- ABOUT THIS TASK:
Beginning with the line where "let half := homeHalf line" appears, please restate each line of the records below word for word until the last one, inclusive, and nothing else.

Stored data

━━━

-- ==== Sys2Proof/Machine/Press.lean ====
section
/-! DEFINITION. The Press commands and engines: opening, hand-out, spans, faults and completion (R288 to R308). -/

namespace Sys2Proof.Machine

open Sys2Proof

/-- Press engine `p`. -/
def State.pressEng (s : State) (p : Nat) : PressEng := Store.get {} s.press p
/-- Replaces Press engine `p`. -/
def State.setPressEng (s : State) (p : Nat) (e : PressEng) : State := { s with press := Store.set {} s.press p e }

/-- The Press job of a command. -/
def Cmd.pressJob? (c : Cmd) : Option PressJob := match c.job with | .press j => some j | _ => none

/-- Applies `f` to the Press job of the command with a tag. -/
def State.updPress (s : State) (n tag : Nat) (f : PressJob → PressJob) : State :=
  s.updCmd n tag (fun c => match c.job with | .press j => { c with job := .press (f j) } | _ => c)

/-- The virtual address of byte `off` of ranges read as one view. -/
def rangesVa : List (Nat × Nat) → Nat → Nat
  | [], _ => 0
  | (va, n) :: rest, off => if off < n then va + off else rangesVa rest (off - n)

/-- Ends a command that never started a unit: nothing of its own is written afterwards (R301, R603). -/
def State.pressEndEarly (s : State) (n tag status cause : Nat) : State :=
  s.updCmd n tag (fun c => { c.settle status cause 0 with job := .none })

/-! ## Closing and settling -/

/-- The sum of the partial accumulators of the executing engines, in engine-number order (R292). -/
def partials (m : Store W32) (engines : List Nat) (i : Nat) : W32 :=
  match engines with
  | [] => 0
  | e :: es => es.foldl (fun acc p => f32add acc (Store.get 0 m (p * 65536 + i))) (Store.get 0 m (e * 65536 + i))

/-- The new statistics of one slot (R292). -/
def newStats (beta : W32) (old : List W32) (m : Store W32) (engines : List Nat) : List W32 :=
  (old.zipIdx).map (fun p => f32add (f32mul beta p.1) (partials m engines p.2))

/-- A list of FP32 values with poisoned groups of 32, as a view. -/
def statView (xs : List W32) (bad : List Nat) : View :=
  { bytes := xs.flatMap (fun x => natLE 4 x.toNat)
    bad := bad.map (fun g => (128 * g, min (128 * g + 128) (4 * xs.length))) }

/-- Settles a Press command whose units have ended (R301 to R305). -/
def Cmd.pressDone (c : Cmd) (j : PressJob) : Cmd :=
  if j.faultUnit ≠ 0 then c.settle 4 j.fcause 0
  else if j.timeout then c.settle 6 0 0
  else if j.aborted then c.settle 1 0 j.position
  else if j.poisonMet then c.settle 4 5 0
  else c.settle 0 0 0

/-- Writes the row and column statistics of a factored command and settles it (R292); their poisoned blocks, written, are counted
(R305, R306). -/
def State.pressClose (s : State) (n tag : Nat) (c : Cmd) (j : PressJob) : State :=
  let r := j.jrec
  let eng := j.engines.headD 0
  let rv := statView (newStats (pjBetaS r) j.rowOld j.racc j.engines) j.rowBad
  let cv := statView (newStats (pjBetaS r) j.colOld j.cacc j.engines) j.colBad
  let fail := fun (t : State) (f : AccFault) =>
    (t.cmdFaultRec n tag 2 eng f true).updPress n tag (fun k => { k with faultUnit := 2 ^ 32, fcause := f.cause })
  let wrote := fun (k : PressJob) => { k with poisoned := satAdd 0xFFFFFFFF k.poisoned (k.rowBad.length + k.colBad.length) }
  let settle := fun (t : State) => match t.cmd? n tag with
    | some c1 => match c1.pressJob? with | some k => t.setCmd n (c1.pressDone k) | none => t
    | none => t
  match s.engXlate n (slBase r 6) rv.bytes.length true, s.engXlate n (slBase r 7) cv.bytes.length true with
  | .error f, _ => settle (fail s f)
  | _, .error f => settle (fail s f)
  | .ok p6, .ok p7 =>
    match s.engNow n tag 998 (s.remoteEdges (p6 ++ p7)) with
    | .wait t => t
    | .refused _ pa t => settle (fail t (refusedAt [] (p6 ++ p7) true pa).1)
    | .lost t => settle (t.updPress n tag (fun k => { k with timeout := true }))
    | .done t => settle (t.updPress n tag wrote)
    | .go buf bad t =>
      match t.engPut n tag 998 buf bad [(p6, rv), (p7, cv)] with
      | .lost t1 => settle (t1.updPress n tag (fun k => { k with timeout := true }))
      | .ok true t1 => t1.setCmd n { c with job := .press { j with phase := .closing } }
      | .ok false t1 => settle (t1.updPress n tag wrote)

/-- Settles a Press command once every unit handed out has run (R302, R304). -/
def State.pressSettle (s : State) (n tag : Nat) : State :=
  match s.cmd? n tag with
  | none => s
  | some c => match c.pressJob? with
    | none => s
    | some j =>
      let busy := (List.range 10).any (fun p => let e := s.pressEng p; e.busy && e.ctx == n && e.tag == tag)
      if c.phase ≠ .running ∨ (j.phase ≠ .running ∧ !j.stop) ∨ busy ∨ (!j.stop ∧ j.next < j.total) then s
      else if pjFactored j.jrec ∧ !j.stop then s.pressClose n tag c j
      else s.setCmd n (c.pressDone j)

/-! ## Opening (R292, R298, R301) -/

/-- The FP32 words of a view. -/
def View.words32 (v : View) : List W32 := (chunk 4 (v.bytes.length + 1) v.bytes).map (fun b => BitVec.ofNat 32 (leNat b))

/-- The 32-element groups of an FP32 view that hold poisoned words. -/
def View.groups32 (v : View) : List Nat := nub (v.bad.map (fun p => p.1 / 128))

/-- SUMROW: the sum in index order in FP64, rounded to FP32 (R292). -/
def sumRow (xs : List W32) : W32 := f32of64 (xs.foldl (fun acc x => f64add acc (f64of32 x)) 0)

/-- The command starts to run its units. -/
def State.pressGo (s : State) (n tag : Nat) (j : PressJob) : State :=
  ((s.updPress n tag (fun _ => { j with phase := .running })).progressFor n tag).pressSettle n tag
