/-- CACHE_FILL_COMPLETE (R45, R46): a way's fill completes; the requests that waited on the set are served in order. -/
def execCacheFillComplete (half set way : Nat) (s : State) : Host.Outcome State Fault Refusal :=
  let x := s.cacheSet half set
  let y := x.way way
  if !s.ready ∨ !y.filling then .next s
  else
    let y1 : Way := if y.drop then {} else { y with filling := false, valid := true }
    let mine := fun (w : FillWait) => w.half == half && w.set == set
    let s1 := s.setCacheSet half set (x.setWay way y1)
    let s2 := { s1 with mem := { s1.mem with waits := s.mem.waits.filter (fun w => !mine w) } }
    -- a request whose line was invalidated as it filled is served from what the fill brought
    let here := fun (w : FillWait) => y.drop && w.req.addr == y.line
    let s3 := ((s.mem.waits.filter mine).filter here).foldl (fun (t : State) w => t.performReq w.req []) s2
    -- a request whose fill another way brings still waits for it
    .next (s3.serveAll half (((s.mem.waits.filter mine).filter (fun w => !here w)).map (fun w =>
      { w.req with missed := w.req.missed && w.req.addr == y.line })))

/-! ## The split (R40 to R42) -/

/-- Whether a context has a command outstanding. -/
def State.anyOutstanding (s : State) : Bool := s.ctxs.any (fun (p : Nat × Ctx) => !p.2.cmds.isEmpty)

/-- SQUARE_SPLIT_APPLY (R40, R41): a write of SQUARE_SPLIT; APPLY starts a change when none is in progress. -/
def execSquareSplitApply (v : W32) (s : State) : Host.Outcome State Fault Refusal :=
  let w := bitsOf v.toNat 0 5
  let e := bitsOf v.toNat 8 5
  if !s.ready then .next s
  else if 16 < w ∨ 16 < e then .fault .reservedBits
  else
    let s1 := (s.setFld 0x400 0 5 w).setFld 0x400 8 5 e
    let s2 := if bitOf v.toNat 31 then s1.setFlag 0x400 31 false else s1
    if !bitOf v.toNat 29 ∨ s.flag 0x400 30 then .next s2
    else if s.anyOutstanding then .fault .hostError
    else .next { s2.setFlag 0x400 30 true with mem := { s2.mem with split := (w, e) } }

/-- The bytes of `n` free values. -/
def freeBytes (k : Nat) : Nat → List Byte
  | 0 => []
  | n + 1 => BitVec.ofNat 8 (Config.freeNat k) :: freeBytes (k + 1) n

/-- The change of one half from its units in force to `n` units: lines of units that leave the cache are written back and
invalidated, contents of units that leave staging are discarded, units that enter staging hold unspecified data (R41). Which 16 ways of
every set a leaving unit holds, and where a set's pointer then stands, the spec leaves open: here the highest-numbered ways leave, ways
enter at the top, and the pointer is taken modulo the new number of ways (assumption 63). -/
def State.splitHalf (s : State) (half n : Nat) : State :=
  let old := s.stagingUnits half
  let base := squareBase + half * 2 ^ 30
  let ways := 16 * (16 - n)
  let cut := fun (x : CacheSet) =>
    ({ pointer := if ways = 0 then 0 else x.pointer % ways, ways := Store.keep (fun w => decide (w < ways)) x.ways } : CacheSet)
  let sets : Store CacheSet := s.mem.sets.foldl (fun (m : Store CacheSet) p =>
    Store.set {} m p.1 (if p.1 / 16384 = half then cut p.2 else p.2)) []
  let s0 := s.mem.sets.foldl (fun (t : State) p =>
    if p.1 / 16384 = half then p.2.ways.foldl (fun (u : State) q => if ways ≤ q.1 then u.evictWay q.2 else u) t else t) s
  let s1 := { s0 with mem := { s0.mem with sets := sets } }
  if n < old then
    let lo := base + n * 2 ^ 26
    let hi := base + old * 2 ^ 26
    { s1 with dev := Store.keep (fun a => decide (a < lo ∨ hi ≤ a)) s1.dev
              poison := Store.keep (fun w => decide (8 * w < lo ∨ hi ≤ 8 * w)) s1.poison }
  else if old < n then
    let len := (n - old) * 2 ^ 26
    ({ s1 with free := s1.free + len }).devWrite (base + old * 2 ^ 26) (freeBytes s1.free len)
  else s1

/-- SQUARE_SPLIT_COMPLETE (R41): the change in progress, to the values requested when APPLY was written, takes force. -/
def execSquareSplitComplete (s : State) : Host.Outcome State Fault Refusal :=
  if !s.flag 0x400 30 then .next s
  else
    let w := s.mem.split.1
    let e := s.mem.split.2
    let s1 := (s.splitHalf 0 w).splitHalf 1 e
    .next ((((s1.setFld 0x400 16 5 w).setFld 0x400 24 5 e).setFlag 0x400 30 false).setFlag 0x400 31 true)

/-- FLUSH (R488): every dirty line of both cache regions is written back; with INVALIDATE every line is dropped. -/
def execFlush (n tag : Nat) (s : State) : Host.Outcome State Fault Refusal :=
  match s.fresh? n tag 3 with
  | none => .next s
  | some c =>
    if c.body 0 / 2 ≠ 0 then .fault .hostError
    else .next ((s.flushCaches (bitOf (c.body 0) 0)).settleCmd n tag 0 0 0)

/-! ## The memory controllers -/

/-- A read of one word of memory under a cached line: an uncorrectable one is poisoned in memory, the cached copy keeping its value
(R62, R65). The answer says whether the word is delivered poisoned. -/
def State.underWord (s : State) (a : Nat) (flip : W80) : Bool × State :=
  let half := homeHalf a
  let x := s.cacheSet half (setIndex a)
  let line := a - a % 256
  match x.find line (s.wayCount half) with
  | none => (false, s)
  | some w =>
    let y := x.way w
    let k := a % 256 / 8
    let code := match Store.get none y.lost k with
      | some d => (ecEncode d true).toNat
      | none => s.codeword a
    let r := ecRead (code ^^^ flip.toNat)
    let u := unitOf a
    let s1 := s.countRead u.1 u.2 a r
    match r.2.2 with
    | .uncorrectable =>
      (true, s1.setCacheSet half (setIndex a) (x.setWay w { y with lost := Store.set none y.lost k (some r.1) }))
    | _ => (r.2.1, s1)

/-- A read of a line of memory under a cached line: the poison bits delivered and the state. -/
def State.underLine (s : State) (line : Nat) (flips : List (Nat × W80)) : Nat × State :=
  (List.range 32).foldl (fun (acc : Nat × State) i =>
    let r := acc.2.underWord (line + 8 * i) (flipOf flips i)
    (acc.1 + b2n r.1 * 2 ^ i, r.2)) (0, s)

/-- An uncorrectable codeword of the firmware area is fatal source FW_AREA: `t` follows a read at address `a` in `s`, which found bits that
differ where `differs` (R518, R524). -/
def State.fwGuard (s t : State) (a : Nat) (differs : Bool) : State :=
  let u := unitOf a
  if differs ∧ fwBase ≤ a ∧ a < fwBase + 2 ^ 30 ∧ (s.unitErr u.1 u.2).uncorrectable < (t.unitErr u.1 u.2).uncorrectable then
    t.fatal 5 u.1 u.2 (t.unitErr u.1 u.2).addrUncorrectable
  else t

/-- A memory controller's answer: the line with its poison and its check bits (R63). -/
def State.answerMemory (s : State) (line : Nat) (write : Bool) (data : BitVec 2048) (poison : BitVec 32) : State :=
  { s with mem := { s.mem with done := s.mem.done ++ [⟨0, line, write, data, poison, checkBlock data poison⟩] } }

/-- MEMORY_LINE_ACCESS (R51, R55, R62 to R65): a controller reads or writes one line. `flips` are the differing bits of a read;
`fails` counts failed attempts of an HBM3E command by parity: up to 4 a retry succeeds, with 5 the interface fails. Under a line that the
cache region holds, a write is its write-back, and a read leaves the cached copy as it is. -/
def execMemoryLineAccess (line : Nat) (write : Bool) (data : BitVec 2048) (poison : BitVec 32) (flips : List (Nat × W80)) (fails : Nat)
    (s : State) : Host.Outcome State Fault Refusal :=
  if !s.ready ∨ !(isHbm line || isTier2 line) ∨ line % 256 ≠ 0 then .next s
  else
    let (stack, pc) := hbmPlace line
    if isHbm line ∧ 5 ≤ fails then .next (s.fatal 1 5 stack pc)
    else
      let s0 := if isHbm line ∧ 0 < fails then s.countReplay 5 stack else s
      if s0.isCached line then
        if write then
          let half := homeHalf line
          let x := s0.cacheSet half (setIndex line)
          let w := (x.find line (s0.wayCount half)).getD 0
          let l := s0.lineNow line
          .next ((s0.setCacheSet half (setIndex line) (x.setWay w { x.way w with dirty := false, lost := [] })).answerMemory line true l.1 l.2)
        else
          let r := s0.underLine line flips
          .next (s0.fwGuard (r.2.answerMemory line false (s0.lineNow line).1 (BitVec.ofNat 32 r.1)) line !flips.isEmpty)
      else if write then
        let s1 := s0.devWrite line (natLE 256 data.toNat)
        let s2 := { s1 with poison := (List.range 32).foldl (fun (m : Store Bool) i =>
          Store.set false m (line / 8 + i) (bitOf poison.toNat i)) s1.poison }
        .next (s2.answerMemory line true data poison)
      else
        let t := s0.eccLine line flips
        .next (s0.fwGuard (t.answerMemory line false (t.lineNow line).1 (t.lineNow line).2) line !flips.isEmpty)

━━━

- FINISHED EXERCISE:
          let half := homeHalf line
          let x := s0.cacheSet half (setIndex line)
          let w := (x.find line (s0.wayCount half)).getD 0
          let l := s0.lineNow line
          .next ((s0.setCacheSet half (setIndex line) (x.setWay w { x.way w with dirty := false, lost := [] })).answerMemory line true l.1 l.2)
        else
          let r := s0.underLine line flips
          .next (s0.fwGuard (r.2.answerMemory line false (s0.lineNow line).1 (BitVec.ofNat 32 r.1)) line !flips.isEmpty)
      else if write then
        let s1 := s0.devWrite line (natLE 256 data.toNat)
        let s2 := { s1 with poison := (List.range 32).foldl (fun (m : Store Bool) i =>
          Store.set false m (line / 8 + i) (bitOf poison.toNat i)) s1.poison }
        .next (s2.answerMemory line true data poison)
      else
        let t := s0.eccLine line flips
        .next (s0.fwGuard (t.answerMemory line false (t.lineNow line).1 (t.lineNow line).2) line !flips.isEmpty)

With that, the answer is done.